• Dataset entries
/-- TransactionIsThePhaseMachine: both lengths. -/
theorem witness_cycles : 13 = (if ackAt (env 0 0 [false, false, false]) = 1#3 then 46 else 13)
    ∧ 46 = (if ackAt (env 0 0 [true, false, false]) = 1#3 then 46 else 13) := by decide

/-- CyclesPerOperation, LineBetweenOperations: a write that succeeds and one that fails. -/
theorem witness_write_ends : (ends .swdWriteDp (env 0 1 [true, false, false])).1 = 0#1
    ∧ (ends .swdWriteDp (env 0 1 [false, false, false])).1 = 1#1 := by decide

end Sys2Proof.Tests
end

/-! What one operation does, as one value: the rows of its unit that it writes, the levels it takes, the events it adds,
and how it returns (10_state.md R21; 30_encoding.md R81). Two facts carry the statements about all operations: an effect
run from a state touches nothing else, and the effect of an operation depends on its unit's rows, the operands and the
environment only (`Local`). -/

namespace Sys2Proof.Machine

/-! ## The rows of a unit -/

/-- Values for the rows of one unit (10_state.md R20). -/
inductive Rows
  | crc (acc : Word)
  | qspi (mode : Mode) (cs clk : Pin) (io : Lanes)
  | swd (clk dio : Pin)

/-- The unit whose rows these are. -/
def Rows.unit : Rows → BlockUnit
  | .crc _ => .crc
  | .qspi _ _ _ _ => .qspi
  | .swd _ _ => .swd

/-- The rows written. -/
def Rows.write (s : State) : Rows → State
  | .crc acc => { s with crcAcc := acc }
  | .qspi mode cs clk io => { s with qmode := mode, qcs := cs, qclk := clk, qio := io }
  | .swd clk dio => { s with swclk := clk, swdio := dio }

/-- What a state holds in the rows of a unit. -/
def rowsOf (s : State) : BlockUnit → Rows
  | .crc => .crc s.crcAcc
  | .qspi => .qspi s.qmode s.qcs s.qclk s.qio
  | .swd => .swd s.swclk s.swdio

theorem sameRows_iff (u : BlockUnit) (s t : State) : SameRows u s t ↔ rowsOf s u = rowsOf t u := by
  cases u <;> simp [SameRows, rowsOf]

theorem rowsOf_write_same (r : Rows) (s : State) : rowsOf (r.write s) r.unit = r := by
  cases r <;> rfl

theorem rowsOf_write_other {r : Rows} {v : BlockUnit} (hv : v ≠ r.unit) (s : State) :
    rowsOf (r.write s) v = rowsOf s v := by
  cases r with
  | crc acc => cases v with
    | crc => exact absurd rfl hv
    | qspi | swd => rfl
  | qspi mode cs clk io => cases v with
    | qspi => exact absurd rfl hv
    | crc | swd => rfl
  | swd clk dio => cases v with
    | swd => exact absurd rfl hv
    | crc | qspi => rfl

/-! ## Effects -/

/-- How an operation returns (30_encoding.md R81): `return OK(v)`, with `return OK` as v = 0, or `return FAIL`. -/
inductive Ending
  | value (v : Word)
  | fail

/-- The return carried out. -/
def Ending.finish : Ending → State → State
  | .value v => returnValue v
  | .fail => returnFail

/-- All that an operation does. -/
structure Effect where
  rows : Rows
  levels : Nat
  events : List Event
  ending : Ending

/-- The state in which an effect leaves the machine. -/
def Effect.run (x : Effect) (s : State) : State :=
  x.ending.finish { x.rows.write (consume x.levels s) with trace := s.trace ++ x.events }

theorem run_trace (x : Effect) (s : State) : (x.run s).trace = s.trace ++ x.events := by
  obtain ⟨rows, n, e, _ | _⟩ := x <;> rfl

theorem run_inbox (x : Effect) (s : State) : (x.run s).inbox = s.inbox := by
  obtain ⟨_ | _ | _, n, e, _ | _⟩ := x <;> rfl

/-- The operands are the caller's: no effect writes them (10_state.md R23). -/
theorem run_sameOperands (x : Effect) (s : State) : SameOperands s (x.run s) := by
  obtain ⟨_ | _ | _, n, e, _ | _⟩ := x <;> exact ⟨rfl, rfl⟩

theorem run_answers (x : Effect) (s : State) : (x.run s).answers = s.answers.drop x.levels := by
  obtain ⟨_ | _ | _, n, e, _ | _⟩ := x <;> rfl

theorem run_sampleNo (x : Effect) (s : State) :
    (x.run s).sampleNo = s.sampleNo + (x.levels - s.answers.length) := by
  obtain ⟨_ | _ | _, n, e, _ | _⟩ := x <;> rfl

/-- A return touches no unit's rows, nor does the trace. -/
theorem rowsOf_run (x : Effect) (s : State) (v : BlockUnit) :
    rowsOf (x.run s) v = rowsOf (x.rows.write (consume x.levels s)) v := by
  obtain ⟨rows, n, e, _ | _⟩ := x <;> cases v <;> rfl

/-- The unit's rows after an effect are the ones it writes. -/
theorem rowsOf_run_same (x : Effect) (s : State) : rowsOf (x.run s) x.rows.unit = x.rows := by
  rw [rowsOf_run, rowsOf_write_same]

/-- The other units' rows are as before (10_state.md R21). -/
theorem rowsOf_run_other {x : Effect} {v : BlockUnit} (hv : v ≠ x.rows.unit) (s : State) :
    rowsOf (x.run s) v = rowsOf s v := by
  rw [rowsOf_run, rowsOf_write_other hv]
  cases v <;> rfl

/-- `STATUS` and `RES` after an effect do not depend on the state (30_encoding.md R81). -/
theorem run_status_res (x : Effect) (s t : State) :
    (x.run s).status = (x.run t).status ∧ (x.run s).res = (x.run t).res := by
  obtain ⟨rows, n, e, _ | _⟩ := x <;> exact ⟨rfl, rfl⟩

/-- An effect ends with `STATUS` 0, or with `STATUS` 1 and `RES` 0. -/
theorem run_ends (x : Effect) (s : State) :
    (x.run s).status = 0#1 ∨ ((x.run s).status = 1#1 ∧ (x.run s).res = 0#32) := by
  obtain ⟨rows, n, e, _ | _⟩ := x
  · exact .inl rfl
  · exact .inr ⟨rfl, rfl⟩

/-- What `STATUS` and `RES` held before an effect is lost. -/
theorem run_withStatusRes (x : Effect) (s : State) (st : BitVec 1) (v : Word) :
    x.run { s with status := st, res := v } = x.run s := by
  obtain ⟨_ | _ | _, n, e, _ | _⟩ := x <;> rfl

/-! ## Effects by unit -/

/-- A CRC operation takes no level and adds no event. -/
theorem run_crc (acc : Word) (ending : Ending) (s : State) :
    Effect.run ⟨.crc acc, 0, [], ending⟩ s = ending.finish { s with crcAcc := acc } := by
  simp [Effect.run, Rows.write]

/-- A QSPI operation that samples nothing. -/
theorem run_qspi (m : Mode) (cs clk : Pin) (io : Lanes) (e : List Event) (ending : Ending) (s : State) :
    Effect.run ⟨.qspi m cs clk io, 0, e, ending⟩ s
      = ending.finish { s with qmode := m, qcs := cs, qclk := clk, qio := io, trace := s.trace ++ e } := by
  simp [Effect.run, Rows.write]

/-- A failing operation that has done nothing. -/
theorem run_refused (u : BlockUnit) (s : State) : Effect.run ⟨rowsOf s u, 0, [], .fail⟩ s = returnFail s := by
  cases u <;> simp [Effect.run, rowsOf, Rows.write, Ending.finish]

/-! ## Locality -/

/-- The meaning of an instruction, as `exec` gives it. -/
abbrev Operation := State → Host.Outcome State Fault Refusal

/-- `f` with all that an operation of unit `u` may read taken from `s`: the unit's rows, the operands, the
environment. -/
def share (u : BlockUnit) (s f : State) : State :=
  (rowsOf s u).write { f with opA := s.opA, opB := s.opB, answers := s.answers, sampleNo := s.sampleNo }

theorem eq_share {u : BlockUnit} {s s' : State} (hr : SameRows u s s') (ho : SameOperands s s')
    (he : SameEnvironment s s') : s' = share u s s' := by
  obtain ⟨hA, hB⟩ := ho
  obtain ⟨ha, hn⟩ := he
  rw [share, (sameRows_iff u s s').mp hr, hA, hB, ha, hn]
  cases u <;> rfl

/-- The operation does one effect, of its own unit, from every state that holds the same in the unit's rows, the
operands and the environment (10_state.md R21). -/
def Local (u : BlockUnit) (op : Operation) : Prop :=
  ∀ s, ∃ x : Effect, x.rows.unit = u ∧ ∀ f, op (share u s f) = .next (x.run (share u s f))

/-- Locality, read off two states that agree. -/
theorem Local.effect {u : BlockUnit} {op : Operation} (h : Local u op) (s : State) :
    ∃ x : Effect, x.rows.unit = u ∧ op s = .next (x.run s)
      ∧ ∀ s', SameRows u s s' → SameOperands s s' → SameEnvironment s s' → op s' = .next (x.run s') := by
  obtain ⟨x, hu, hx⟩ := h s
  have agree (s' : State) (hr : SameRows u s s') (ho : SameOperands s s') (he : SameEnvironment s s') :
      op s' = .next (x.run s') := by
    rw [eq_share hr ho he]
    exact hx s'
  exact ⟨x, hu, agree s ((sameRows_iff u s s).mpr rfl) ⟨rfl, rfl⟩ ⟨rfl, rfl⟩, agree⟩

/-! ## The CRC unit -/

theorem execCrcInit_local : Local .crc execCrcInit := fun s =>
  ⟨⟨.crc Config.crcInitValue, 0, [], .value 0⟩, rfl, fun _ => by rw [run_crc]; rfl⟩

theorem execCrcUpdate_local : Local .crc execCrcUpdate := fun s =>
  ⟨⟨.crc (crcStep s.crcAcc (opByte s.opA)), 0, [], .value 0⟩, rfl, fun _ => by rw [run_crc]; rfl⟩

theorem execCrcFinal_local : Local .crc execCrcFinal := fun s =>
  ⟨⟨.crc s.crcAcc, 0, [], .value (s.crcAcc ^^^ Config.crcXorOut)⟩, rfl, fun _ => by rw [run_crc]; rfl⟩

/-! ## The QSPI engine: each operation as one phase -/

/-- What `QSPI_SET_MODE` does depends on `OP_A` alone: it refuses, or it writes one mode (41_qspi.md R143). -/
theorem execQspiSetMode_cases (a : Word) :
    (∀ s, s.opA = a → execQspiSetMode s = .next (returnFail s))
      ∨ ∃ m, ∀ s, s.opA = a → execQspiSetMode s = .next (returnOk (setMode m s)) := by
  by_cases ha : a > 5#32
  · exact .inl fun s h => by rw [execQspiSetMode, h, if_pos ha]
  · cases hm : Mode.ofCode? (opModeCode a) with
    | none => exact .inl fun s h => by rw [execQspiSetMode, h, if_neg ha, hm]
    | some m => exact .inr ⟨m, fun s h => by rw [execQspiSetMode, h, if_neg ha, hm]⟩

theorem execQspiSendCommand_eq (s : State) : execQspiSendCommand s = .next (returnOk
    (qspiLeft 0 (lanesAfterOut (cmdw s.qmode) (opByte s.opA) s.qio) (wireOut (cmdw s.qmode) (opByte s.opA)) s)) := by
  rw [execQspiSendCommand, txw_eq]

theorem txAddress_eq (w : Width) {n : Nat} (hn : n = 3 ∨ n = 4) (addr : Word) (s : State) :
    txAddress w n addr s = qspiLeft 0 (lanesAfterOut w (addr.extractLsb' 0 8) s.qio)
      ((addressBytes n addr).flatMap (wireOut w)) s := by
  rcases hn with rfl | rfl
  · exact txAddress_three w addr s
  · exact txAddress_four w addr s

theorem execQspiSendAddress_sent {s : State} (h : s.opB = 3#32 ∨ s.opB = 4#32) :
    execQspiSendAddress s = .next (returnOk (qspiLeft 0 (lanesAfterOut (addrw s.qmode) (s.opA.extractLsb' 0 8) s.qio)
      ((addressBytes s.opB.toNat s.opA).flatMap (wireOut (addrw s.qmode))) s)) := by
  have hn : s.opB.toNat = 3 ∨ s.opB.toNat = 4 := h.imp (congrArg BitVec.toNat) (congrArg BitVec.toNat)
  rw [execQspiSendAddress, if_neg (fun k => h.elim k.1 k.2), txAddress_eq _ hn]

theorem execQspiSendAddress_refused {s : State} (h : ¬ (s.opB = 3#32 ∨ s.opB = 4#32)) :
    execQspiSendAddress s = .next (returnFail s) := by
  rw [execQspiSendAddress, if_pos (not_or.mp h)]

theorem execQspiSendDummy_eq (s : State) : execQspiSendDummy s = .next (returnOk { s with
    qio := lanesAfterIn .four s.qio
    qclk := if s.opA.toNat = 0 then s.qclk else Pin.drive false
    trace := s.trace ++ List.replicate s.opA.toNat .z }) := by
  rw [execQspiSendDummy, dummyPulses_eq, releaseLanes_eq]

theorem execQspiWriteData_eq (s : State) : execQspiWriteData s = .next (returnOk
    (qspiLeft 0 (lanesAfterOut (dataw s.qmode) (opByte s.opA) s.qio) (wireOut (dataw s.qmode) (opByte s.opA)) s)) := by
  rw [execQspiWriteData, txw_eq]

theorem execQspiReadData_eq (s : State) : execQspiReadData s = .next (returnValue ((byteAt s).setWidth 32)
    (qspiLeft 8 (lanesAfterIn (dataw s.qmode) s.qio) (wireIn (dataw s.qmode) (byteAt s)) s)) := by
  rw [execQspiReadData, rxw_eq]

theorem execQspiTransfer_standard {s : State} (h : s.qmode = .standard) :
    execQspiTransfer s = .next (returnValue ((byteAt s).setWidth 32) (qspiLeft 8
      { s.qio with io0 := Pin.drive ((opByte s.opA).getLsbD 0), io1 := s.qio.io1.release }
      (wireDuplex (opByte s.opA) (byteAt s)) s)) := by
  rw [execQspiTransfer, if_neg (not_not_intro h), transferByte_eq]

theorem execQspiTransfer_refused {s : State} (h : s.qmode ≠ .standard) :
    execQspiTransfer s = .next (returnFail s) := by
  rw [execQspiTransfer, if_pos h]

/-- The byte goes out with the width of the temporary mode; the mode held before is not read (41_qspi.md R160, R161). -/
theorem switchMode_eq (temporary committed : Mode) (cmd : Byte) (s : State) :
    switchMode temporary committed cmd s = { qspiLeft 0 (lanesAfterOut (cmdw temporary) cmd s.qio)
      (wireOut (cmdw temporary) cmd) s with qmode := committed } := by
  rw [switchMode, txw_eq]
  rfl

/-! ## The QSPI engine: locality -/

theorem execQspiInit_local : Local .qspi execQspiInit := fun s =>
  ⟨⟨.qspi s.qmode (Pin.drive true) (Pin.drive false) (lanesAfterIn .four s.qio), 0, [.cs1], .value 0⟩, rfl,
    fun _ => by rw [run_qspi]; rfl⟩

theorem execQspiCsLow_local : Local .qspi execQspiCsLow := fun s =>
  ⟨⟨.qspi s.qmode (Pin.drive false) s.qclk s.qio, 0, [.cs0], .value 0⟩, rfl, fun _ => by rw [run_qspi]; rfl⟩

theorem execQspiCsHigh_local : Local .qspi execQspiCsHigh := fun s =>
  ⟨⟨.qspi s.qmode (Pin.drive true) s.qclk s.qio, 0, [.cs1], .value 0⟩, rfl, fun _ => by rw [run_qspi]; rfl⟩

theorem execQspiSetMode_local : Local .qspi execQspiSetMode := fun s => by
  rcases execQspiSetMode_cases s.opA with hf | ⟨m, hm⟩
  · exact ⟨⟨rowsOf s .qspi, 0, [], .fail⟩, rfl, fun f =>
      (hf (share .qspi s f) rfl).trans (congrArg _ (run_refused .qspi _).symm)⟩
  · refine ⟨⟨.qspi m s.qcs s.qclk s.qio, 0, [], .value 0⟩, rfl, fun f => ?_⟩
    rw [hm (share .qspi s f) rfl, run_qspi, List.append_nil]
    rfl

theorem execQspiGetMode_local : Local .qspi execQspiGetMode := fun s => by
  refine ⟨⟨rowsOf s .qspi, 0, [], .value (s.qmode.code.setWidth 32)⟩, rfl, fun f => ?_⟩
  rw [rowsOf, run_qspi, List.append_nil]
  rfl

theorem execQspiSendCommand_local : Local .qspi execQspiSendCommand := fun s =>
  ⟨⟨.qspi s.qmode s.qcs (Pin.drive false) (lanesAfterOut (cmdw s.qmode) (opByte s.opA) s.qio), 0,
    wireOut (cmdw s.qmode) (opByte s.opA), .value 0⟩, rfl, fun f => execQspiSendCommand_eq (share .qspi s f)⟩

theorem execQspiSendAddress_local : Local .qspi execQspiSendAddress := fun s => by
  by_cases h : s.opB = 3#32 ∨ s.opB = 4#32
  · exact ⟨⟨.qspi s.qmode s.qcs (Pin.drive false) (lanesAfterOut (addrw s.qmode) (s.opA.extractLsb' 0 8) s.qio), 0,
      (addressBytes s.opB.toNat s.opA).flatMap (wireOut (addrw s.qmode)), .value 0⟩, rfl,
      fun f => execQspiSendAddress_sent (s := share .qspi s f) h⟩
  · exact ⟨⟨rowsOf s .qspi, 0, [], .fail⟩, rfl,
      fun f => (execQspiSendAddress_refused (s := share .qspi s f) h).trans (congrArg _ (run_refused .qspi _).symm)⟩

theorem execQspiSendDummy_local : Local .qspi execQspiSendDummy := fun s =>
  ⟨⟨.qspi s.qmode s.qcs (if s.opA.toNat = 0 then s.qclk else Pin.drive false) (lanesAfterIn .four s.qio), 0,
    List.replicate s.opA.toNat .z, .value 0⟩, rfl,
    fun _ => by rw [execQspiSendDummy_eq, run_qspi]; rfl⟩

theorem execQspiWriteData_local : Local .qspi execQspiWriteData := fun s =>
  ⟨⟨.qspi s.qmode s.qcs (Pin.drive false) (lanesAfterOut (dataw s.qmode) (opByte s.opA) s.qio), 0,
    wireOut (dataw s.qmode) (opByte s.opA), .value 0⟩, rfl, fun f => execQspiWriteData_eq (share .qspi s f)⟩

theorem execQspiReadData_local : Local .qspi execQspiReadData := fun s =>
  ⟨⟨.qspi s.qmode s.qcs (Pin.drive false) (lanesAfterIn (dataw s.qmode) s.qio), 8,
    wireIn (dataw s.qmode) (byteAt s), .value ((byteAt s).setWidth 32)⟩, rfl,
    fun f => execQspiReadData_eq (share .qspi s f)⟩

theorem execQspiTransfer_local : Local .qspi execQspiTransfer := fun s => by
  by_cases h : s.qmode = .standard
  · exact ⟨⟨.qspi s.qmode s.qcs (Pin.drive false)
      { s.qio with io0 := Pin.drive ((opByte s.opA).getLsbD 0), io1 := s.qio.io1.release }, 8,
      wireDuplex (opByte s.opA) (byteAt s), .value ((byteAt s).setWidth 32)⟩, rfl,
      fun f => execQspiTransfer_standard (s := share .qspi s f) h⟩
  · exact ⟨⟨rowsOf s .qspi, 0, [], .fail⟩, rfl,
      fun f => (execQspiTransfer_refused (s := share .qspi s f) h).trans (congrArg _ (run_refused .qspi _).symm)⟩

• Task directions
With the line that has "h, if_pos ha]" as the first and the line that has "if_neg ha, hm]⟩" as the last, repeat exactly that run of lines above and no more.

• Answer section
  · exact .inl fun s h => by rw [execQspiSetMode, h, if_pos ha]
  · cases hm : Mode.ofCode? (opModeCode a) with
    | none => exact .inl fun s h => by rw [execQspiSetMode, h, if_neg ha, hm]
    | some m => exact .inr ⟨m, fun s h => by rw [execQspiSetMode, h, if_neg ha, hm]⟩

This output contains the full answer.